EclipseNETs: Learning Irregular Small Celestial Body Silhouettes
Giacomo Acciarini, Dario Izzo, Francesco Biscani
TL;DR
This work tackles the challenge of predicting eclipse conditions around irregular small bodies by introducing EclipseNET, a neural-implicit model that reconstructs complex silhouettes with high fidelity and speeds far surpassing traditional ray-tracing. It demonstrates centimeter-level trajectory accuracy and over 100x faster inference by evaluating on Bennu, Itokawa, 67P, and Eros, using Siren-activated networks that outperform ReLU baselines. To address incomplete shape knowledge, the authors integrate NeuralODEs to learn and refine silhouettes directly from trajectory data, yielding a nearly 7x reduction in state error in tested scenarios. The differentiable, online-refinable framework promises real-time applicability for autonomous spacecraft operations and compatibility with modern control and optimization methods.
Abstract
Accurately predicting eclipse events around irregular small bodies is crucial for spacecraft navigation, orbit determination, and spacecraft systems management. This paper introduces a novel approach leveraging neural implicit representations to model eclipse conditions efficiently and reliably.

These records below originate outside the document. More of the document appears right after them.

-- ==== Sys2Proof/Machine/Operands.lean ====
section
/-! DEFINITION. Operands: the byte order of the link (R172), the clamps of 00_scope.md, the codes of R178 and of the tables of
Chapter 10, the constants that follow from the rate, and the layouts of frames, details and wire bytes. -/

namespace Sys2Proof.Machine

/-! ## Tables indexed by a bounded number -/

/-- The index of a table of `n` records, if the number names one. -/
def index (n k : Nat) : Option (Fin n) :=
  if h : k < n then some ⟨k, h⟩ else none

/-- Every record of a table replaced by a function of its index and itself. -/
def mapIx {α β : Type} {n : Nat} (f : Fin n → α → β) (v : Vector α n) : Vector β n :=
  ⟨⟨List.zipWith f (List.finRange n) v.toList⟩, by simp⟩

/-- One record of a table changed. -/
def updateAt {α : Type} {n : Nat} (v : Vector α n) (i : Fin n) (f : α → α) : Vector α n :=
  v.set i (f v[i])

/-- The records named by a range of a table of `n` records: from first upward to last, wrapping at the end of the table when
first is greater than last (R13, R80). -/
def wrapRange {n : Nat} (first last : Fin n) : List (Fin n) :=
  if first ≤ last then (List.finRange n).filter fun i => first ≤ i ∧ i ≤ last
  else ((List.finRange n).filter fun i => first ≤ i) ++ (List.finRange n).filter fun i => i ≤ last

/-! ## Bytes, high byte first (R172) -/

/-- The `n` low bytes of a number, high byte first. -/
def bytesOf : Nat → Nat → List Byte
  | 0, _ => []
  | n + 1, v => BitVec.ofNat 8 (v / 256 ^ n) :: bytesOf n v

/-- The `n` bytes of a signed number in two's complement, high byte first. -/
def signedBytes (n : Nat) (v : Int) : List Byte :=
  bytesOf n (v % (256 ^ n : Nat)).toNat

/-- The unsigned number that bytes spell, high byte first. -/
def natOf (bs : List Byte) : Nat :=
  bs.foldl (fun acc b => acc * 256 + b.toNat) 0

/-- The two's-complement number that bytes spell, high byte first. -/
def signedOf (bs : List Byte) : Int :=
  if natOf bs < 256 ^ bs.length / 2 then (natOf bs : Int) else (natOf bs : Int) - (256 ^ bs.length : Nat)

/-- The 32 bit periods of a driven output slot that carries the sample `v`: the sample in two's complement in the first 24, most
significant bit first, and 0 in the remaining 8 (R1). -/
def slotWord (v : Int) : SlotWord := BitVec.ofInt 24 v ++ (0 : Byte)

/-- A flag as the byte 0 or 1 (R178). -/
def flagByte (b : Bool) : Byte := if b then 1 else 0

/-- One byte of a number below 256. -/
def byteOf (n : Nat) : Byte := BitVec.ofNat 8 n

/-- An index as a byte, 255 for NONE or OFF. -/
def byteOrNone : Option Nat → Byte
  | none => 255
  | some n => byteOf n

/-! ## Clamps (00_scope.md, "Clamp and refuse") -/

/-- A number clamped into [lo, hi]. -/
def clampNat (lo hi v : Nat) : Nat := max lo (min hi v)

/-- An integer clamped into [lo, hi]. -/
def clampInt (lo hi v : Int) : Int := max lo (min hi v)

/-- Clamped to the sample range. -/
def clampSample (v : Int) : Int := clampInt (-8388608) 8388607 v

/-- Clamped to the gain format. -/
def clampGain (v : Int) : Int := clampInt (-32768) 32767 v

/-- Clamped to the feedback ceiling of R75. -/
def clampFeedback (v : Int) : Int := clampInt (-16000) 16000 v

/-- A gain target as a tap with destination `d` stores it (R75). -/
def clampGainFor (d : Dest) (v : Int) : Int :=
  match d with
  | .bus _ => clampGain v
  | .line _ => clampFeedback v

/-- `current` moved toward `target` by at most `step`, reaching it without passing it (00_scope.md, "Targets and currents"). -/
def approach (step current target : Int) : Int :=
  if current ≤ target then min target (current + step) else max target (current - step)

/-! ## Constants of the rate -/

/-- Frames per second (R164). -/
def Rate.fs : Rate → Nat
  | .r48 => 48000
  | .r96 => 96000

/-- The rate code of R164 and R178. -/
def Rate.code : Rate → Nat
  | .r48 => 0
  | .r96 => 1

/-- The number of time slots in a frame (R1). -/
def Rate.timeSlots : Rate → Nat
  | .r48 => 32
  | .r96 => 16

/-- The budget capacity (R105). -/
def Rate.capacity : Rate → Nat
  | .r48 => 1600
  | .r96 => 800

/-- S, the number of time slots in force; none before the first INIT (R22). -/
def Engine.timeSlots (e : Engine) : Nat := e.rate.elim 0 Rate.timeSlots

/-- The budget capacity in force, 0 before the first INIT (R163). -/
def Engine.capacity (e : Engine) : Nat := e.rate.elim 0 Rate.capacity

/-- fs of the configured rate. Before the first INIT no rule uses it (R131, R161); it then reads 48,000, as B does (R144). -/
def Engine.fs (e : Engine) : Nat := e.rate.elim 48000 Rate.fs

/-- The runaway window length W = fs/10 (R145). -/
def Engine.windowLength (e : Engine) : Nat := e.fs / 10

/-- The least beat period, fs/5 (R135). -/
def Engine.minBeat (e : Engine) : Nat := e.fs / 5

/-- The greatest beat period, 3fs/2 (R135). -/
def Engine.maxBeat (e : Engine) : Nat := 3 * e.fs / 2

/-- The states in which the ports operate (R2, R162). -/
def EngineState.portsOperate : EngineState → Bool
  | .unconfigured | .initializing => false
  | .stopped | .running | .stopping | .halted => true

/-- The states in which frame computations run (R90, R162). -/
def EngineState.computes : EngineState → Bool
  | .running | .stopping => true
  | .unconfigured | .initializing | .stopped | .halted => false

/-- The states in which the frame counter advances (R162). -/
def EngineState.counts : EngineState → Bool
  | .running | .stopping | .halted => true
  | .unconfigured | .initializing | .stopped => false

/-- The states in which the scrubber runs (R27, R162). -/
def EngineState.scrubs : EngineState → Bool
  | .unconfigured => false
  | .initializing | .stopped | .running | .stopping | .halted => true

/-- A frame number is reached at a counter value when their difference modulo 2^32 is below 2^31 (00_scope.md). -/
def reached (counter frame : Word32) : Bool := decide ((counter - frame).toNat < 2 ^ 31)

/-! ## Codes (R178) -/

/-- The engine state's code. -/
def EngineState.code : EngineState → Nat
  | .unconfigured => 0 | .initializing => 1 | .stopped => 2 | .running => 3 | .stopping => 4 | .halted => 5

/-- The halt reasons as bits: 0 HOST, 1 RATE, 2 MEMORY. -/
def HaltReasons.code (r : HaltReasons) : Nat := r.host.toNat + 2 * r.rate.toNat + 4 * r.memory.toNat

/-- The halt action's code. -/
def HaltAction.code : HaltAction → Nat
  | .mute => 0 | .bypass => 1

/-- The last rate measurement's code. -/
def RateResult.code : RateResult → Nat
  | .none => 0 | .agree => 1 | .disagree => 2

/-- The line state's code. -/
def LineState.code : LineState → Nat
  | .free => 0 | .waiting => 1 | .active => 2 | .closing => 3

/-- The tap state's code. -/
def TapState.code : TapState → Nat
  | .unused => 0 | .live => 1 | .releasing => 2

/-- The retune state's code. -/
def Retune.code : Retune → Nat
  | .idle => 0 | .fading _ _ _ _ => 1 | .gliding _ => 2

/-- The retune mode's code (section 4.2). -/
def RetuneMode.code : RetuneMode → Nat
  | .fade => 0 | .glide => 1

/-- The tracker state's code. -/
def TrackerState.code : TrackerState → Nat
  | .idle => 0 | .armed => 1 | .tracking => 2

/-- The checker state's code. -/
def CheckState.code : CheckState → Nat
  | .off => 0 | .seeking => 1 | .locked => 2

/-- The shape's code (section 7.1). -/
def Shape.code : Shape → Nat
  | .triangle => 0 | .sawUp => 1 | .sawDown => 2 | .randomStep => 3 | .randomSmooth => 4

/-- The shape a code names. -/
def Shape.ofCode : Nat → Option Shape
  | 0 => some .triangle | 1 => some .sawUp | 2 => some .sawDown | 3 => some .randomStep | 4 => some .randomSmooth
  | _ => none

/-- The output mode's code (R8). -/
def OutMode.code : OutMode → Nat
  | .ret => 0 | .directFast => 1 | .directAligned => 2 | .fixed => 3 | .mute => 4 | .released => 5 | .pattern => 6

/-- The output mode a code names (R8). -/
def OutMode.ofCode : Nat → Option OutMode
  | 0 => some .ret | 1 => some .directFast | 2 => some .directAligned | 3 => some .fixed | 4 => some .mute
  | 5 => some .released | 6 => some .pattern | _ => none

/-- The flag a byte names: 0 or 1. -/
def flagOf (b : Byte) : Option Bool :=
  if b = 0 then some false else if b = 1 then some true else none

/-- The reject reason's code (R176). -/
def RejectReason.code : RejectReason → Nat
  | .checkBad => 1 | .tooLong => 2 | .truncated => 3 | .queueFull => 4

/-- The probe point's kind code and index (R178, R183). With OFF the index reads 0. -/
def Point.bytes : Point → List Byte
  | .off => [0, 0]
  | .tap t => [1, byteOf t]
  | .line k => [2, byteOf k]
  | .bus b => [3, byteOf b]

/-- The reply status's code (section 10.4). -/
def Status.code : Status → Nat
  | .ok => 0x00 | .okClamped => 0x01 | .staged => 0x02 | .stagedClamped => 0x03 | .waiting => 0x04 | .waitingClamped => 0x05
  | .unknownKind => 0x10 | .badLength => 0x11 | .badIndex => 0x12 | .badValue => 0x13 | .wrongState => 0x14
  | .notStageable => 0x15 | .noLine => 0x20 | .noMemory => 0x21 | .noTap => 0x22 | .slotMismatch => 0x23
  | .overBudget => 0x24 | .listFull => 0x25 | .scheduleFull => 0x26 | .stillFaulted => 0x27 | .notFound => 0x28
  | .notLive => 0x29

/-- The condition code (section 10.5). -/
def Detail.code : Detail → Fin 15
  | .initDone _ => 0 | .stopDone _ => 1 | .halted _ => 2 | .clockLost _ => 3 | .clockBack _ => 4 | .poolWait _ => 5
  | .lineReady _ => 6 | .runawayTrip _ _ => 7 | .probeTrip _ _ => 8 | .actionLate _ _ => 9 | .staleEntries _ => 10
  | .checkLock _ _ => 11 | .memFault _ _ => 12 | .busClip _ => 13 | .linkReject _ => 14

/-- The detail's bytes that are used (section 11.1). -/
def Detail.fields : Detail → List Byte
  | .initDone r => [byteOf r.code]
  | .stopDone c => bytesOf 4 c.toNat
  | .halted r => [byteOf r.code]
  | .clockLost c => bytesOf 4 c.toNat
  | .clockBack c => bytesOf 4 c.toNat
  | .poolWait k => [byteOf k]
  | .lineReady k => [byteOf k]
  | .runawayTrip s l => [byteOf s, byteOf l]
  | .probeTrip p v => p.bytes ++ signedBytes 4 v
  | .actionLate h l => byteOf h :: bytesOf 4 l.toNat
  | .staleEntries n => bytesOf 2 n
  | .checkLock s st => [byteOf s, byteOf st.code]
  | .memFault k p => byteOf k :: bytesOf 4 p
  | .busClip b => [byteOf b]
  | .linkReject r => [byteOf r.code]

/-- The six bytes of a detail, unused bytes 0 (section 11.1). -/
def Detail.bytes (d : Detail) : List Byte := d.fields ++ List.replicate (6 - d.fields.length) 0

/-- A stamp and a detail as COND_GET sends them: 4 and 6 bytes, zeros when absent (R182). -/
def occurrenceBytes : Option Occurrence → List Byte
  | none => List.replicate 10 0
  | some o => bytesOf 4 o.stamp.toNat ++ o.detail.bytes

/-! ## Frames on the wire (R172, R175, R176) -/

/-- The body of a request frame after its length. -/
def Frame.body (f : Frame) : List Byte := f.kind :: f.tag :: f.disposition :: f.payload

/-- The request frame a body spells; a body of a complete frame holds at least three bytes (R173). -/
def Frame.ofBody : List Byte → Option Frame
  | k :: t :: d :: p => some { kind := k, tag := t, disposition := d, payload := p }
  | _ => none

/-- One entry of an ALERT payload: code, stamp, detail (section 10.5). -/
def alertItem (o : Occurrence) : List Byte := byteOf o.detail.code :: occurrenceBytes (some o)

/-- The body of a formed frame after its length (R175, R176). -/
def TxFrame.body : TxFrame → List Byte
  | .reply kind tag status payload => (kind + 0x80) :: tag :: byteOf status.code :: payload
  | .alert items => 0xF0 :: 0 :: byteOf items.length :: items.flatMap alertItem
  | .reject reason => [0xF1, 0, byteOf reason.code]

/-- The check of a frame: the sum of the unescaped bytes it covers, modulo 65,536 (R172). -/
def checkSum (bs : List Byte) : Nat := (bs.map BitVec.toNat).sum % 65536

/-- The unescaped bytes of a frame with the given body: length, body, check (R172). -/
def unescaped (body : List Byte) : List Byte :=
  bytesOf 2 body.length ++ body ++ bytesOf 2 (checkSum (bytesOf 2 body.length ++ body))

/-- An unescaped byte as it is sent (R172). -/
def escapeByte (b : Byte) : List Byte :=
  if b = 0xF5 then [0xF4, 0xE5] else if b = 0xF4 then [0xF4, 0xE4] else [b]

/-- A frame on the wire: marker, escaped bytes, closing marker (R172). -/
def wire (body : List Byte) : List Byte := 0xF5 :: (unescaped body).flatMap escapeByte ++ [0xF5]

/-! ## The catalogue (section 10.4) -/

/-- The request kinds of the catalogue. COMMIT NOW and COMMIT AT are one kind. -/
inductive Kind where
  | status | init | start | stop | halt | resume | reset | timeGet
  | portDrive | portBypass | outmapSet | outmapFill | outmapGet | checkSet | checkRead | checkClear
  | lineOpen | lineSet | lineClose | lineReleaseTag | lineReleaseAll | lineGet | poolGet
  | tapCreate | tapSet | tapFill | tapFree | tapGet
  | modSet | modSync | modGet | tempoSet | beat | tempoGet
  | slotSet | slotClear | slotGet
  | commit | discard | schedCancel | schedGet
  | condEnable | condGet | alertRelease | probeSet | probeGet | countersGet
  deriving DecidableEq, Repr

/-- The kind's code. -/
def Kind.code : Kind → Byte
  | .status => 0x01 | .init => 0x02 | .start => 0x03 | .stop => 0x04 | .halt => 0x05 | .resume => 0x06 | .reset => 0x07
  | .timeGet => 0x08
  | .portDrive => 0x10 | .portBypass => 0x11 | .outmapSet => 0x12 | .outmapFill => 0x13 | .outmapGet => 0x14
  | .checkSet => 0x15 | .checkRead => 0x16 | .checkClear => 0x17
  | .lineOpen => 0x20 | .lineSet => 0x21 | .lineClose => 0x22 | .lineReleaseTag => 0x23 | .lineReleaseAll => 0x24
  | .lineGet => 0x25 | .poolGet => 0x26
  | .tapCreate => 0x30 | .tapSet => 0x31 | .tapFill => 0x32 | .tapFree => 0x33 | .tapGet => 0x34
  | .modSet => 0x40 | .modSync => 0x41 | .modGet => 0x42 | .tempoSet => 0x43 | .beat => 0x44 | .tempoGet => 0x45
  | .slotSet => 0x50 | .slotClear => 0x51 | .slotGet => 0x52
  | .commit => 0x60 | .discard => 0x61 | .schedCancel => 0x62 | .schedGet => 0x63
  | .condEnable => 0x70 | .condGet => 0x71 | .alertRelease => 0x72 | .probeSet => 0x73 | .probeGet => 0x74
  | .countersGet => 0x75

/-- Every kind of the catalogue. -/
def Kind.all : List Kind :=
  [.status, .init, .start, .stop, .halt, .resume, .reset, .timeGet, .portDrive, .portBypass, .outmapSet, .outmapFill,
   .outmapGet, .checkSet, .checkRead, .checkClear, .lineOpen, .lineSet, .lineClose, .lineReleaseTag, .lineReleaseAll, .lineGet,
   .poolGet, .tapCreate, .tapSet, .tapFill, .tapFree, .tapGet, .modSet, .modSync, .modGet, .tempoSet, .beat, .tempoGet,
   .slotSet, .slotClear, .slotGet, .commit, .discard, .schedCancel, .schedGet, .condEnable, .condGet, .alertRelease, .probeSet,
   .probeGet, .countersGet]

/-- The kind a code names, if the catalogue has it. -/
def Kind.ofCode (b : Byte) : Option Kind := Kind.all.find? fun k => k.code = b

/-- The payload length of a kind, in bytes. -/
def Kind.payloadLength : Kind → Nat
  | .init => 2 | .portDrive => 1 | .portBypass => 1 | .outmapSet => 6 | .outmapFill => 8 | .checkSet => 1
  | .lineOpen => 12 | .lineSet => 7 | .lineClose => 1 | .lineReleaseTag => 1 | .lineGet => 1
  | .tapCreate => 17 | .tapSet => 15 | .tapFill => 8 | .tapFree => 1 | .tapGet => 1
  | .modSet => 10 | .modSync => 1 | .modGet => 1 | .tempoSet => 4
  | .slotSet => 7 | .slotClear => 1 | .slotGet => 2 | .commit => 5 | .schedCancel => 1
  | .condEnable => 2 | .probeSet => 6 | .countersGet => 1
  | .status | .start | .stop | .halt | .resume | .reset | .timeGet | .outmapGet | .checkRead | .checkClear
  | .lineReleaseAll | .poolGet | .beat | .tempoGet | .discard | .schedGet | .condGet | .alertRelease | .probeGet => 0

/-- The stageable kinds (R154). -/
def Kind.stageable : Kind → Bool
  | .lineSet | .tapSet | .tapFill | .modSet | .tempoSet | .slotSet | .outmapSet | .outmapFill => true
  | _ => false

/-- The engine states in which a kind is taken (R163). -/
def Kind.takenIn (k : Kind) (e : EngineState) : Bool :=
  match k with
  | .status | .timeGet | .poolGet | .condEnable | .condGet | .alertRelease | .countersGet | .reset => true
  | .init => e == .unconfigured || e == .stopped || e == .halted
  | _ => e.portsOperate

end Sys2Proof.Machine
end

We propose neural network architectures that capture the complex silhouettes of asteroids and comets with high precision. Tested on four well-characterized bodies - Bennu, Itokawa, 67P/Churyumov-Gerasimenko, and Eros - our method achieves accuracy comparable to traditional ray-tracing techniques while offering orders of magnitude faster performance. Additionally, we develop an indirect learning framework that trains these models directly from sparse trajectory data using Neural Ordinary Differential Equations, removing the requirement to have prior knowledge of an accurate shape model. This approach allows for the continuous refinement of eclipse predictions, progressively reducing errors and improving accuracy as new trajectory data is incorporated.